● **Exercise prompt**: Filter the entries below, keeping only lines with the word "order".

● **Extracted records**:
-- ==== Sys2Proof/Machine/Launch.lean ====
section
/-! DEFINITION. The launch family (chapters 16, 17): queue headers and records, dispatch, dependences, placing, finishing,
completion counters, the launch instructions and the budget periods. -/

namespace Sys2Proof.Machine

open Host (Outcome)

/-! ### What the launcher reads and writes (R348, R352, R354, R355) -/

/-- Translation by the launcher: for a context, through no buffer. -/
def State.lnPlaces (s : State) (x va n : Nat) (wr : Bool) : Except (Nat × Xl) (List (Nat × Nat)) :=
  (segments va n).mapM fun (p : Nat × Nat) =>
    match s.xlateBy [] x p.1 p.2 wr with
    | .ok pa _ => .ok (pa, p.2)
    | r => .error (p.1, r)

/-- How a read by the launcher ends: bytes; a page fault to wait for; the link of host memory is down; or a failure with
its cause code and the reason of R155. -/
inductive LnRes where
  | got (bs : List Byte)
  | miss (va : Nat) (malformed : Bool)
  | held
  | bad (va code reason : Nat) (r : Xl)
  deriving DecidableEq, Repr

/-- Reads bytes for a queue's partition and context. -/
def State.lnRead (s : State) (p x va n : Nat) : LnRes :=
  match s.lnPlaces x va n false with
  | .error (a, .miss m) => .miss a m
  | .error (a, .deny r pg pv) => .bad a cAccess r (.deny r pg pv)
  | .error (a, r) => .bad a cAccess 0 r
  | .ok ps =>
    if ¬ (s.part p).linked ∧ ps.any (fun q => isHost q.1) then .held
    else if ps.any fun q => s.poisoned q.1 q.2 || s.unreachable q.1 then .bad va cPoison 0 (.miss false)
    else .got (ps.flatMap fun q => s.bytes q.1 q.2)

/-- A kind 3 record of the launcher for a queue. -/
def State.denyLauncher (s : State) (p q x : Nat) (r : Xl) : State := s.postEngineDeny p x { queue := some q } r

/-- A kind 8 record of a source (18 R377). -/
def State.postLauncher (s : State) (p q x src va code reason : Nat) (r : Xl) : State :=
  (s.denyLauncher p q x r).postRecord p
    { kind := 8, ctx := x, queue := some q, addr := va, detail := code + src * 256 + reason * 4096 }

/-- A page fault of the launcher for a queue: the queue waits. -/
def State.queueMiss (s : State) (p q va : Nat) (malformed : Bool) : State :=
  let x := (s.queue p q).ctx
  let (s, seq) := s.postEngineMiss p x va 2 malformed { queue := some q }
  s.setQueue p q { s.queue p q with fault := some seq }

/-! ### Queue headers (R348) -/

/-- A header's words are legal. -/
def headerLegal (bs : List Byte) : Bool :=
  let f := le bs 8 4
  f / 2 ^ 8 == 0 && decide (1 ≤ f % 16) && decide (f % 16 ≤ 12) && (bs.drop 12).all (· == 0)

/-- Reads the header of a queue, as a doorbell or an LQPUSH makes the device do. -/
def State.readHeader (s : State) (p q : Nat) : State :=
  let k := s.queue p q
  if ¬ k.bound then s
  else match s.lnRead p k.ctx k.header 64 with
    | .held => s.setQueue p q { k with reread := true }
    | .miss va m =>
      let (s, seq) := s.postEngineMiss p k.ctx va 2 m { queue := some q }
      s.setQueue p q { s.queue p q with reread := true, hfault := some seq }
    | .bad va c r x => (s.setQueue p q { k with on := false, reread := false }).postLauncher p q k.ctx 3 va c r x
    | .got bs =>
      let f := le bs 8 4
      let cons := if k.fresh then le bs 4 4 else k.cons
      s.setQueue p q { k with
        on := headerLegal bs && bit f 7, prod := le bs 0 4, lsize := f % 16, prio := bits f 4 3, cons := cons, fresh := false
        dispatch := if k.fresh then cons else k.dispatch, stuck := false, reread := false }

/-- A header whose read met a page fault, or host memory behind a link that was down, can be read again. -/
def State.headerDue (s : State) (p q : Nat) : Bool :=
  (s.queue p q).reread && (s.queue p q).hfault.isNone && (s.part p).linked && !s.queueParked p q

/-- cons is written to the header (R349), once more where its page was missing or the link of host memory down; a refused page
leaves it unwritten, with a kind 3 record. -/
def State.writeCons (s : State) (p q : Nat) : State :=
  let k := s.queue p q
  if ¬ k.consDue ∨ k.hfault.isSome then s
  else match s.xlateBy [] k.ctx (k.header + 4) 4 true with
    | .ok pa _ =>
      if isHost pa ∧ ¬ (s.part p).linked then s
      else (s.setQueue p q { k with consDue := false }).setNum pa 4 k.cons
    | .miss m =>
      let (s, seq) := s.postEngineMiss p k.ctx (k.header + 4) 2 m { queue := some q }
      s.setQueue p q { s.queue p q with hfault := some seq }
    | r => (s.setQueue p q { k with consDue := false }).denyLauncher p q k.ctx r

/-- The records between two indexes, modulo 2^32. -/
def ahead (a b : Nat) : Nat := (b + 2 ^ 32 - a % 2 ^ 32) % 2 ^ 32

/-- The address of a slot. -/
def Queue.slotVa (k : Queue) (i : Nat) : Nat := k.header + 64 + 128 * (i % 2 ^ k.lsize)

/-- A QBIND takes effect (19 R401): launches of the old binding run on, one that is still placing as the queue's current launch
(R348), but retire no slot of the new ring. -/
def State.rebind (s : State) (p q : Nat) : State :=
  let k := s.queue p q
  match k.bind with
  | none => s
  | some (x, h) =>
    let s := s.setQueue p q { bound := true, ctx := x, header := h, prio := k.prio, granted := k.granted, cur := k.cur }
    { s with launches := mapVals (fun _ l => if l.part = p ∧ l.queue = q then { l with detached := true } else l) s.launches }

/-- The launch of a slot of a queue's ring. -/
def State.launchAt (s : State) (p q i : Nat) : Option (Nat × Launch) :=
  s.launches.find? fun x => x.2.part == p && x.2.queue == q && x.2.slot == i && !x.2.detached

/-- DOORBELL: the value written only signals. The host's write is held while its link is down (19 R399). -/
def execDoorbell (p q _v : Nat) (s : State) : Outcome State Fault Refusal :=
  if (s.part p).live ∧ (s.part p).linked ∧ q < 64 then .next ((s.rebind p q).readHeader p q) else .next s

/-! ### Records (R350, R351) -/

/-- The fields of a record that its launch keeps; `slot` is its index. -/
def launchOf (p q slot ctx va : Nat) (bs : List Byte) : Launch :=
  let g := le bs 0x10 4
  { part := p, queue := q, slot := slot, ctx := ctx, recVa := va, entry := le bs 0 8, pblk := le bs 8 8
    gangs := g % 32 + 1, slices := bits g 5 3 + 1, cons := bits g 8 3, ageing := bit g 16, rdrv := bit g 17
    pword := le bs 0x14 4, ngroups := le bs 0x18 4, fpctl := le bs 0x1C 4, utvec := le bs 0x20 8, cctr := le bs 0x48 8
    tiles := le bs 0x50 8 }

/-- The resident ring that a partition word leaves (01 R17). -/
def ringOf (pword gangs : Nat) : Int := ((pword % 256 * 65536 / (128 * gangs) : Nat) : Int) - 16

/-- A partition word is legal (11 R236; 01 R17). -/
def pwordLegal (w gangs : Nat) : Bool :=
  let stack := w % 256
  let spad := bits w 8 8
  let park := bits w 16 8
  w / 2 ^ 24 == 0 && decide (1 ≤ stack) && decide (stack ≤ 24) && decide (1 ≤ spad) && decide (spad ≤ 24) && decide (park ≤ 24)
    && decide (stack + spad + park ≤ 24) && decide (ringOf w gangs ≥ 48)

/-- The first failing check of R351, but for what must be read. -/
def State.recordReason (s : State) (l : Launch) (bs : List Byte) : Option Nat :=
  let g := le bs 0x10 4
  let tcnt := le bs 0x58 8
  let high (o : Nat) : Bool := le bs (o + 7) 1 != 0
  if high 0 || high 8 || high 0x20 || bits g 11 5 != 0 || g / 2 ^ 18 != 0 || decide (l.cons ≥ 5) || l.fpctl / 32 != 0
    || le bs 0x68 8 != 0 || le bs 0x78 8 != 0 || (!l.rdrv && (l.tiles != 0 || tcnt != 0)) then some 1
  else if l.entry % 4 ≠ 0 ∨ l.pblk % 64 ≠ 0 ∨ l.utvec % 4 ≠ 0 ∨ le bs 0x28 8 % 8 ≠ 0 ∨ le bs 0x38 8 % 8 ≠ 0 ∨ l.cctr % 8 ≠ 0
    ∨ l.tiles % 16 ≠ 0 ∨ tcnt % 4 ≠ 0 then some 2
  else if (l.ngroups = 0) ≠ (l.rdrv = true) ∨ (l.rdrv ∧ l.cons ≠ 0) ∨ (l.cons ≠ 0 ∧ l.ngroups % l.cons ≠ 0) then some 3
  else if ¬ pwordLegal l.pword l.gangs then some 4
  else if (s.part l.part).consorts = 0 then some 5
  else none

/-- The dependences of a record: addresses and targets. -/
def depsOf (bs : List Byte) : List (Nat × Nat) :=
  [(le bs 0x28 8, le bs 0x30 8), (le bs 0x38 8, le bs 0x40 8)].filter fun d => d.1 != 0

/-! ### Status, counters and retirement (R353 to R355) -/

/-- Writes the status words that wait, in order (R354). -/
def flushStats (s : State) (k : Nat) : (fuel : Nat) → State
  | 0 => s
  | f + 1 =>
    let l := s.launch k
    match l.stats, (if s.queueParked l.part l.queue then some 0 else l.statWait) with
    | (st, det) :: rest, none =>
      match s.lnPlaces l.ctx (l.recVa + 0x70) 8 true with
      | .ok ps =>
        if ¬ (s.part l.part).linked ∧ ps.any (fun q => isHost q.1) then s
        else
          let refused := ps.any fun q => s.refusedByPoison q.1 q.2 || s.unreachable q.1
          let s := s.setLaunch k { l with stats := rest }
          let s := if refused then s.postLauncher l.part l.queue l.ctx 1 (l.recVa + 0x70) cPoison 0 (.miss false)
            else match ps with
              | (a, _) :: _ => (s.setNum a 4 st).setNum (a + 4) 4 det
              | [] => s
          flushStats s k f
      | .error (va, .miss m) =>
        let (s, seq) := s.postEngineMiss l.part l.ctx va 2 m { queue := some l.queue }
        s.setLaunch k { s.launch k with statWait := some seq }
      | .error (va, r) =>
        let s := s.setLaunch k { l with stats := rest }
        let reason := match r with
          | .deny n _ _ => n
          | _ => 0
        flushStats (s.postLauncher l.part l.queue l.ctx 1 va cAccess reason r) k f
    | _, _ => s

/-- Makes the counter additions that wait, in order, as AADD does (R355): the root port of host memory may refuse one (07 R168). -/
def flushAdds (s : State) (k : Nat) : (fuel : Nat) → State
  | 0 => s
  | f + 1 =>
    let l := s.launch k
    match l.adds, (if s.queueParked l.part l.queue then some 0 else l.addWait) with
    | (va, n, own) :: rest, none =>
      let failed (s : State) (code reason : Nat) (r : Xl) : State :=
        (s.setLaunch k { l with adds := rest, addFailed := l.addFailed || own }).postLauncher l.part l.queue l.ctx 2 va code reason r
      match s.xlateBy [] l.ctx va 8 true with
      | .ok pa _ =>
        if isHost pa ∧ ¬ (s.part l.part).linked then s
        else if isHost pa ∧ Config.unsupported s.free pa then flushAdds (failed s.tick1 cAccess 6 (.miss false)) k f
        else if s.poisoned pa 8 ∨ s.unreachable pa then flushAdds (failed s cPoison 0 (.miss false)) k f
        else
          let s := if isHost pa then s.tick1 else s
          flushAdds ((s.setLaunch k { l with adds := rest }).setNum pa 8 ((s.num pa 8 + n) % 2 ^ 64)) k f
      | .miss m =>
        let (s, seq) := s.postEngineMiss l.part l.ctx va 2 m { queue := some l.queue }
        s.setLaunch k { s.launch k with addWait := some seq }
      | .deny r pg pv => flushAdds (failed s cAccess r (.deny r pg pv)) k f
    | _, _ => s

/-- The launch takes a status, which is written (R354). -/
def State.launchStatus (s : State) (k st det : Nat) : State :=
  let l := s.launch k
  s.setLaunch k { l with status := st, detail := det, stats := l.stats ++ [(st, det)] }

/-- A launch has reached its final status, and every addition and status write has been made. -/
def Launch.over (l : Launch) : Bool := decide (l.status ≥ 3) && l.stats.isEmpty && l.adds.isEmpty

/-- A launch whose queue has been bound anew leaves nothing behind once it is over. -/
def State.forgetDetached (s : State) (k : Nat) : State :=
  let l := s.launch k
  if l.detached ∧ l.over then
    let x := s.queue l.part l.queue
    ({ s with launches := del s.launches k } : State).setQueue l.part l.queue { x with cur := if x.cur = some k then none else x.cur }
  else s

/-- Retired slots: cons moves past every slot whose launch is final, in slot order, and is written to the header (R349). -/
def retireSlots (s : State) (p q : Nat) : (fuel : Nat) → State
  | 0 => s
  | f + 1 =>
    let k := s.queue p q
    match s.launchAt p q k.cons with
    | some (n, l) =>
      if l.over then
        let cons := (k.cons + 1) % 2 ^ 32
        let s := { s with launches := del s.launches n }
        let s := s.setQueue p q { k with
          cons := cons, cur := if k.cur = some n then none else k.cur, dispatch := if k.dispatch = k.cons then cons else k.dispatch
          depMet := k.depMet && k.dispatch != k.cons, consDue := true }
        retireSlots (s.writeCons p q) p q f
      else s
    | none => s

/-- Brings a launch forward: its final status once it places no more and its groups have finished, after the additions
for the groups never placed (R353, R354). Log entry 57, DEDUCED. -/
def State.launchSettle (s : State) (k : Nat) : State :=
  let l := s.launch k
  let done := decide (l.next ≥ l.ngroups) || l.ending.isSome
  let s :=
    if l.status ≥ 3 ∨ l.closing.isSome ∨ ¬ done then s
    else if l.placed > l.finished then (if l.status = 1 then s.launchStatus k 2 0 else s)
    else
      let rest := l.ngroups - l.placed
      let adds := if rest = 0 ∨ l.cctr = 0 then [] else [(l.cctr, rest, true)]
      s.setLaunch k { l with adds := l.adds ++ adds, closing := some (l.ending.getD (3, 0)) }
  let s := flushAdds s k ((s.launch k).adds.length + 1)
  let l := s.launch k
  let s := match l.closing with
    | some (st, det) =>
      if l.adds.isEmpty then
        let (st, det) := if st = 3 ∧ l.addFailed then (6, 10) else (st, det)
        (s.setLaunch k { l with closing := none }).launchStatus k st det
      else s
    | none => s
  let s := flushStats s k ((s.launch k).stats.length + 1)
  let l := s.launch k
  retireSlots (s.forgetDetached k) l.part l.queue 4096

/-- A launch places no more groups and will end with a status, which one that was about to be done takes too, whatever end it had
before it. -/
def State.launchClose (s : State) (k st det : Nat) : State :=
  let l := s.launch k
  (s.setLaunch k { l with ending := some (st, det), closing := l.closing.map fun _ => (st, det) }).launchSettle k

/-- The same, but a launch that is about to end keeps its end. Log entry 56, DEDUCED. -/
def State.launchEnd (s : State) (k st det : Nat) : State :=
  let e := (s.launch k).ending.getD (st, det)
  s.launchClose k e.1 e.2

/-- The fault ring of a partition is served (18 R376): what waited for its records goes on. -/
def State.ringTurn (s : State) (p : Nat) : State :=
  let s := (s.serveRing p).settleAllOwed
  ((s.launches.filter fun (l : Nat × Launch) => l.2.part == p).map Prod.fst).foldl State.launchSettle s

/-! ### Dispatch and dependences (R349, R351, R356) -/

/-- The next record of a queue in its slot: eligible with its bytes, or not. Log entry 19, DEDUCED. -/
def State.nextRecord (s : State) (p q : Nat) : LnRes :=
  let k := s.queue p q
  let va := k.slotVa k.dispatch
  match s.lnRead p k.ctx va 128 with
  | .got bs => if le bs 0x60 4 = k.dispatch then .got bs else .held
  | r => r

/-- The queue may look at its next record: it is on, waits for nothing, a record is there, and the launch before it has
handled every group. -/
def State.queueReady (s : State) (p q : Nat) : Bool :=
  let k := s.queue p q
  let before := match k.cur with
    | some n => let l := s.launch n; decide (l.next ≥ l.ngroups) || l.ending.isSome || decide (l.status ≥ 3)
    | none => true
  (s.part p).live && k.bound && k.on && !k.fresh && k.fault.isNone && k.hfault.isNone && !s.queueParked p q && !k.stuck && before
    && decide (ahead k.dispatch k.prod ≠ 0) && decide (ahead k.dispatch k.prod < 2 ^ 31) && (s.ctx k.ctx).state == .resident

● **Result**:
/-- Writes the status words that wait, in order (R354). -/
/-- Makes the counter additions that wait, in order, as AADD does (R355): the root port of host memory may refuse one (07 R168). -/
/-- Retired slots: cons moves past every slot whose launch is final, in slot order, and is written to the header (R349). -/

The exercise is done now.